Materials provided: Begin

theorem CellOut.Lawful.andThen {p : Params} {h : Half} {i : Nat} {c : Cell} {a b : CellOut} (h1 : a.Lawful p h i c)
    (h2 : b.Lawful p h i a.cell) : (a.andThen b).Lawful p h i c := by
  have same : a.cell.eligible p i = c.eligible p i := eligible_congr h1.sound.mask
  obtain ⟨tell1, none1⟩ := h1.told
  obtain ⟨tell2, none2⟩ := h2.told
  rw [same] at tell2 none2
  refine ⟨h1.sound.andThen h2.sound, fun part => (tell1 part).append (tell2 part), fun part => ?_⟩
  rw [CellOut.andThen, none1 part, none2 part, List.append_nil]

/-- The terms depend on the table by MODE and BANK_GATE alone. -/
theorem CellOut.Lawful.congr {p q : Params} {h : Half} {i : Nat} {c : Cell} {o : CellOut} (law : o.Lawful p h i c)
    (mode : q.mode = p.mode) (gate : q.bankGate = p.bankGate) : o.Lawful q h i c := by
  have same : c.eligible q i = c.eligible p i := by rw [Cell.eligible, Cell.eligible, gated, gated, gate]
  obtain ⟨⟨mask, trim, ranged, level, aux, seen, reports, apart⟩, told⟩ := law
  refine ⟨⟨mask, trim, ranged, level, aux, seen, reports, by rw [mode]; exact apart⟩, ?_⟩
  unfold CellOut.Told at told ⊢
  rwa [same]

/-! ### Each event of one cell -/

/-- A quiet event changes counters, flags or the level, within the terms. -/
theorem quietly_lawful {p : Params} {h : Half} {i : Nat} {c d : Cell} (mask : d.mask = c.mask) (trim : d.trim = c.trim)
    (activity : d.activity = c.activity) (ranged : c.Ranged → d.Ranged) (level : c.level ≤ 4095 → d.level ≤ 4095)
    (aux : 4096 ≤ i → d.level = c.level) (seen : c.onsetSeen = true → d.onsetSeen = true)
    (apart : p.mode.sequential = false → c.SameIn d (.half h.other)) : (quietly d).Lawful p h i c :=
  ⟨⟨mask, trim, ranged, level, aux, seen, fun none => absurd none Bool.false_ne_true, apart⟩, fun _ => activity, fun _ => rfl⟩

theorem quietly_self_lawful (p : Params) (h : Half) (i : Nat) (c : Cell) : (quietly c).Lawful p h i c :=
  quietly_lawful rfl rfl rfl id id (fun _ => rfl) id fun _ => .refl c _

theorem quietly_level_lawful (p : Params) (h : Half) (i : Nat) (c : Cell) (v : Nat) (small : c.level ≤ 4095 → v ≤ 4095) (array : i < 4096) :
    (quietly { c with level := v }).Lawful p h i c :=
  quietly_lawful rfl rfl rfl id small (fun aux => absurd array (Nat.not_lt.2 aux)) id fun _ => .of_segs rfl rfl rfl rfl _

/-- A write of the segments of a quantity. -/
theorem quietly_setSegs_lawful (p : Params) (h : Half) (i : Nat) (c : Cell) (q : Quantity) (v : Nat) :
    (quietly (c.setSegs (p.mode.places h q) v)).Lawful p h i c := by
  have kept := setSegs_segments (p.mode.places h q) c v
  refine quietly_lawful ?_ ?_ ?_ (setSegs_ranged _ c v) ?_ (fun _ => ?_) ?_ (setSegs_sameIn c p.mode h q v)
  all_goals rw [kept]
  · exact id
  · exact id

theorem quietly_bump_lawful (p : Params) (h : Half) (i : Nat) (c : Cell) (q : Quantity) : (quietly (c.bump p.mode h q)).Lawful p h i c := by
  rcases bump_eq c p.mode h q with eq | eq <;> rw [eq]
  · exact quietly_self_lawful p h i c
  · exact quietly_setSegs_lawful p h i c q _

/-- An onset of a cell that is COLD (R10). -/
theorem turnHot_lawful (p : Params) (h : Half) (i : Nat) (c : Cell) (cold : c.activity = .cold) : (turnHot p h i c).Lawful p h i c := by
  have flags : c.SameIn { c with activity := .hot, onsetSeen := true } (.half h.other) := .of_segs rfl rfl rfl rfl _
  by_cases part : c.TakesPart p i
  · obtain ⟨⟨mask, trim, ranged, level, aux, seen, -, apart⟩, -⟩ :=
      quietly_bump_lawful p h i { c with activity := .hot, onsetSeen := true } .episodes
    have eligible := (eligible_iff p i c).2 part
    have hot := (bump_sameBut { c with activity := .hot, onsetSeen := true } p.mode h .episodes).2.2
    rw [turnHot_of_takesPart p h i c part]
    refine ⟨⟨mask, trim, ranged, level, aux, fun _ => seen rfl, fun report => ⟨?_, seen rfl⟩, fun hm => flags.trans (apart hm)⟩,
      fun _ => ?_, fun none => ?_⟩
    · simpa using report
    · rw [cold]
      exact hot
    · rw [eligible] at none
      cases none
  · have eligible : c.eligible p i = false := Bool.eq_false_iff.2 fun e => part ((eligible_iff p i c).1 e)
    rw [turnHot_of_not_takesPart p h i c part]
    refine ⟨⟨rfl, rfl, id, id, fun _ => rfl, fun _ => rfl, fun none => absurd none Bool.false_ne_true, fun _ => flags⟩, fun e => ?_,
      fun _ => rfl⟩
    rw [eligible] at e
    cases e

Materials provided: End

Which lines run from the one containing "p i c).1 e)" through the end of the material? Output exactly those lines and no others.

**Written solution**
  · have eligible : c.eligible p i = false := Bool.eq_false_iff.2 fun e => part ((eligible_iff p i c).1 e)
    rw [turnHot_of_not_takesPart p h i c part]
    refine ⟨⟨rfl, rfl, id, id, fun _ => rfl, fun _ => rfl, fun none => absurd none Bool.false_ne_true, fun _ => flags⟩, fun e => ?_,
      fun _ => rfl⟩
    rw [eligible] at e
    cases e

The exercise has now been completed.